• ACTIVITY: Set down exactly the lines below, starting at the one that contains "(∀ fields : List" and ending at the one that contains "(∀ (fields : List CsdField) (s : State), Config.csdWidthsOk", with both of those lines included and nothing else.

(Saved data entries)

--------------------------------

/-- R96 P2: two adjacent fields pack as their concatenation does. -/
def Obligations.MergingFieldsKeepsPack : Prop :=
  ∀ (xs ys : List (Nat × Nat)) (w₁ v₁ w₂ v₂ : Nat), v₁ < 2 ^ w₁ → v₂ < 2 ^ w₂ →
    pack (xs ++ [(w₁, v₁), (w₂, v₂)] ++ ys) = pack (xs ++ [(w₁ + w₂, (v₁ <<< w₂) ||| v₂)] ++ ys)

/-- R94: the left-aligned design's accumulator is `acc << (120 - fill)` after every sequence of accepted pushes, so the two
agree when the payload is full. -/
def Obligations.LeftAlignedDesignAgrees : Prop :=
  ∀ (fields : List CsdField) (s : State), (∀ f ∈ fields, PushableField f) →
    (fields.map fun f => f.len.toNat).sum ≤ 120 →
    ∃ t, execAll (.pkClr :: pushes fields) s = .next t ∧ (leftAlignedPack fields).2 = t.fill.toNat ∧
      (leftAlignedPack fields).1 = t.acc <<< (120 - t.fill.toNat) ∧
      (t.fill.toNat = 120 → (leftAlignedPack fields).1 = t.acc)

/-- R91, R46 and R96 P1, P4, P5: a sealed register is the payload, its CRC7 and the stop bit; as bytes, the 15 payload bytes and
the trailer; the CRC of all 16 bytes is 0x09; different payloads seal to different registers. -/
def Obligations.SealedRegisterShape : Prop :=
  (∀ a : Payload, ∀ k < 15, (payloadBytes a)[k]? = some (a.extractLsb' (112 - 8 * k) 8)) ∧
  (∀ a : Payload,
    (payloadBytes a).length = 15 ∧ (sealPayload a).extractLsb' 8 120 = a ∧ (sealPayload a).extractLsb' 1 7 = crc7Bytes (payloadBytes a) ∧
      (sealPayload a).getLsbD 0 = true ∧ registerBytes (sealPayload a) = payloadBytes a ++ [trailer (payloadBytes a)] ∧
      (registerBytes (sealPayload a)).length = 16 ∧ crc7Bytes (registerBytes (sealPayload a)) = 0x09#7) ∧
  (∀ a b : Payload, sealPayload a = sealPayload b → a = b)

/-- R32, R33, R34: the 16 bytes, the 128-bit stream and the payload bits of a register are one value read three ways. -/
def Obligations.ViewsOfOutAgree : Prop :=
  ∀ r : Register,
    (∀ k < 16, (registerBytes r)[k]? = some (r.extractLsb' (120 - 8 * k) 8)) ∧ (registerBytes r).length = 16 ∧
    (∀ j < 128, (serialStream r)[j]? = some (r.getLsbD (127 - j))) ∧ (serialStream r).length = 128 ∧
    (∀ k < 16, ∀ j < 8, (serialStream r)[8 * k + j]? = some ((registerByte r k).getLsbD (7 - j))) ∧
    (∀ p < 120, (r.extractLsb' 8 120).getLsbD p = (registerByte r ((119 - p) / 8)).getLsbD (7 - (119 - p) % 8))

/-! ### ENC.CID and ENC.CSD -/

/-- R105 with its encoding, R106, R111 and R47, R49: with operands in range, from every state, all six elements are written from the operands,
RSV zero-extended to the 4-bit Reserved field; with any operand out of range only `err` changes. -/
def Obligations.EncCidResult : Prop :=
  (∀ o : CidOperands, encode (.encCid o) =
    ⟨123, BitVec.ofInt 8 o.mid ++ BitVec.ofInt 16 o.oid ++ pnmBits o.pnm ++ BitVec.ofInt 8 o.prv ++ BitVec.ofInt 32 o.psn ++
      BitVec.ofInt 3 o.rsv ++ BitVec.ofInt 12 o.mdt ++ 0x8#4⟩) ∧
  (∀ (o : CidOperands) (s : State),
    (0 ≤ o.mid ∧ o.mid ≤ 255) → (0 ≤ o.oid ∧ o.oid ≤ 65535) → o.pnm.length = 5 → (0 ≤ o.prv ∧ o.prv ≤ 255) →
    (0 ≤ o.psn ∧ o.psn ≤ 2 ^ 32 - 1) → (0 ≤ o.rsv ∧ o.rsv ≤ 7) → (0 ≤ o.mdt ∧ o.mdt ≤ 4095) →
    let a : Payload := BitVec.ofInt 8 o.mid ++ BitVec.ofInt 16 o.oid ++ pnmBits o.pnm ++ BitVec.ofInt 8 o.prv ++
      BitVec.ofInt 32 o.psn ++ BitVec.ofInt 4 o.rsv ++ BitVec.ofInt 12 o.mdt
    exec (.encCid o) s = .next { s with
      acc := a, fill := 120#7, crc := crc7Bytes (payloadBytes a), out := sealPayload a, outValid := true, err := 0#2,
      response := some ⟨0#2, .register (registerBytes (sealPayload a))⟩ }) ∧
  (∀ (o : CidOperands) (s : State),
    ¬((0 ≤ o.mid ∧ o.mid ≤ 255) ∧ (0 ≤ o.oid ∧ o.oid ≤ 65535) ∧ o.pnm.length = 5 ∧ (0 ≤ o.prv ∧ o.prv ≤ 255) ∧
      (0 ≤ o.psn ∧ o.psn ≤ 2 ^ 32 - 1) ∧ (0 ≤ o.rsv ∧ o.rsv ≤ 7) ∧ (0 ≤ o.mdt ∧ o.mdt ≤ 4095)) →
    exec (.encCid o) s = .next { s with err := 1#2, response := some ⟨1#2, .nothing⟩ })

/-- R113 T1, T3, T5: the sixteen bytes of a CID, byte by byte, and the self-check. -/
def Obligations.CidBytes : Prop :=
  ∀ (o : CidOperands) (s : State), cidOperandsOk o = true →
    ∃ t, exec (.encCid o) s = .next t ∧
      (let front := [BitVec.ofInt 8 o.mid, BitVec.ofInt 8 (o.oid / 256), BitVec.ofInt 8 o.oid] ++ o.pnm ++
        [BitVec.ofInt 8 o.prv, BitVec.ofInt 8 (o.psn / 2 ^ 24), BitVec.ofInt 8 (o.psn / 2 ^ 16),
          BitVec.ofInt 8 (o.psn / 2 ^ 8), BitVec.ofInt 8 o.psn, BitVec.ofInt 8 (o.rsv * 16 + o.mdt / 256),
          BitVec.ofInt 8 o.mdt]
      outBytes t = front ++ [trailer front]) ∧
      (outBytes t).length = 16 ∧ crc7Bytes (outBytes t) = 0x09#7

/-- R107: ENC.CID leaves the state and the response its expansion into PK operations leaves. -/
def Obligations.EncCidEqualsItsExpansion : Prop :=
  ∀ (o : CidOperands) (s : State), cidOperandsOk o = true → execAll (cidExpansion o) s = exec (.encCid o) s

/-- R108 with its encoding, R109, R111: on an instance whose `CSD_WIDTHS` meets R6, with 28 fields of the declared widths whose values fit, all six
elements are written from the fields; if one of R109's checks fails, on any instance, only `err` changes. Fields are a list of
28, as a command word carries them. -/
def Obligations.EncCsdResult : Prop :=
  (∀ fields : List CsdField, fields.length = 28 →
    ∃ x : BitVec 1292, encode (.encCsd fields) = ⟨1292, x⟩ ∧ x.extractLsb' 0 4 = 0x9#4 ∧
      ∀ i < 28, fields[i]? = some ⟨x.extractLsb' (4 + 46 * (27 - i) + 40) 6, x.extractLsb' (4 + 46 * (27 - i)) 40⟩) ∧
  (∀ (fields : List CsdField) (s : State), Config.csdWidthsOk s.csdWidths = true → fields.length = 28 →
    (∀ i < 28, (fields[i]?).map (fun f => f.len.toNat) = s.csdWidths[i]?) → (∀ f ∈ fields, f.val.toNat < 2 ^ f.len.toNat) →
    ∃ a : Payload, a.toNat = (pack (asPairs fields)).1 ∧
      exec (.encCsd fields) s = .next { s with
        acc := a, fill := 120#7, crc := crc7Bytes (payloadBytes a), out := sealPayload a, outValid := true, err := 0#2,
        response := some ⟨0#2, .register (registerBytes (sealPayload a))⟩ }) ∧
  (∀ (fields : List CsdField) (s : State), fields.length = 28 →
    ((∃ i < 28, (fields[i]?).map (fun f => f.len.toNat) ≠ s.csdWidths[i]?) ∨ (∃ f ∈ fields, 2 ^ f.len.toNat ≤ f.val.toNat) ∨
      (fields.map fun f => f.len.toNat).sum ≠ 120) →
    exec (.encCsd fields) s = .next { s with err := 1#2, response := some ⟨1#2, .nothing⟩ })

/-- The rest of R109's case, 93_implementation_defined.md U13 and the model's log 8 and log 9: an instance whose `CSD_WIDTHS`
breaks its constraint, and a list of fields that is not 28 long, fault on ENC.CSD with only `err` changed. -/
def Obligations.EncCsdFaultsOutsideItsDomain : Prop :=
  ∀ (fields : List CsdField) (s : State), (Config.csdWidthsOk s.csdWidths = false ∨ fields.length ≠ 28) →
    exec (.encCsd fields) s = .next { s with err := 1#2, response := some ⟨1#2, .nothing⟩ }

/-- R48: with `S(i)` the sum of the first `i` declared widths, field `i` occupies payload bits `119 - S(i)` down to
`120 - S(i+1)` and register bits `127 - S(i)` down to `128 - S(i+1)`, and the trailer follows. -/
def Obligations.CsdFieldPlacement : Prop :=
  ∀ (fields : List CsdField) (s : State), csdOperandsOk s.csdWidths fields = true →
    ∃ t, exec (.encCsd fields) s = .next t ∧ (s.csdWidths.take 28).sum = 120 ∧ t.out = sealPayload t.acc ∧
      ∀ (i : Nat) (f : CsdField), fields[i]? = some f →
        (t.acc.toNat >>> (120 - (s.csdWidths.take (i + 1)).sum)) % 2 ^ f.len.toNat = f.val.toNat ∧
        (t.out.toNat >>> (128 - (s.csdWidths.take (i + 1)).sum)) % 2 ^ f.len.toNat = f.val.toNat ∧
        (s.csdWidths.take (i + 1)).sum = (s.csdWidths.take i).sum + f.len.toNat

/-- R110: ENC.CSD leaves the state and the response its expansion into PK operations leaves. -/
def Obligations.EncCsdEqualsItsExpansion : Prop :=
  ∀ (fields : List CsdField) (s : State), csdOperandsOk s.csdWidths fields = true →
    execAll (csdExpansion fields) s = exec (.encCsd fields) s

--------------------------------

• WRITTEN REPLY:
  (∀ fields : List CsdField, fields.length = 28 →
    ∃ x : BitVec 1292, encode (.encCsd fields) = ⟨1292, x⟩ ∧ x.extractLsb' 0 4 = 0x9#4 ∧
      ∀ i < 28, fields[i]? = some ⟨x.extractLsb' (4 + 46 * (27 - i) + 40) 6, x.extractLsb' (4 + 46 * (27 - i)) 40⟩) ∧
  (∀ (fields : List CsdField) (s : State), Config.csdWidthsOk s.csdWidths = true → fields.length = 28 →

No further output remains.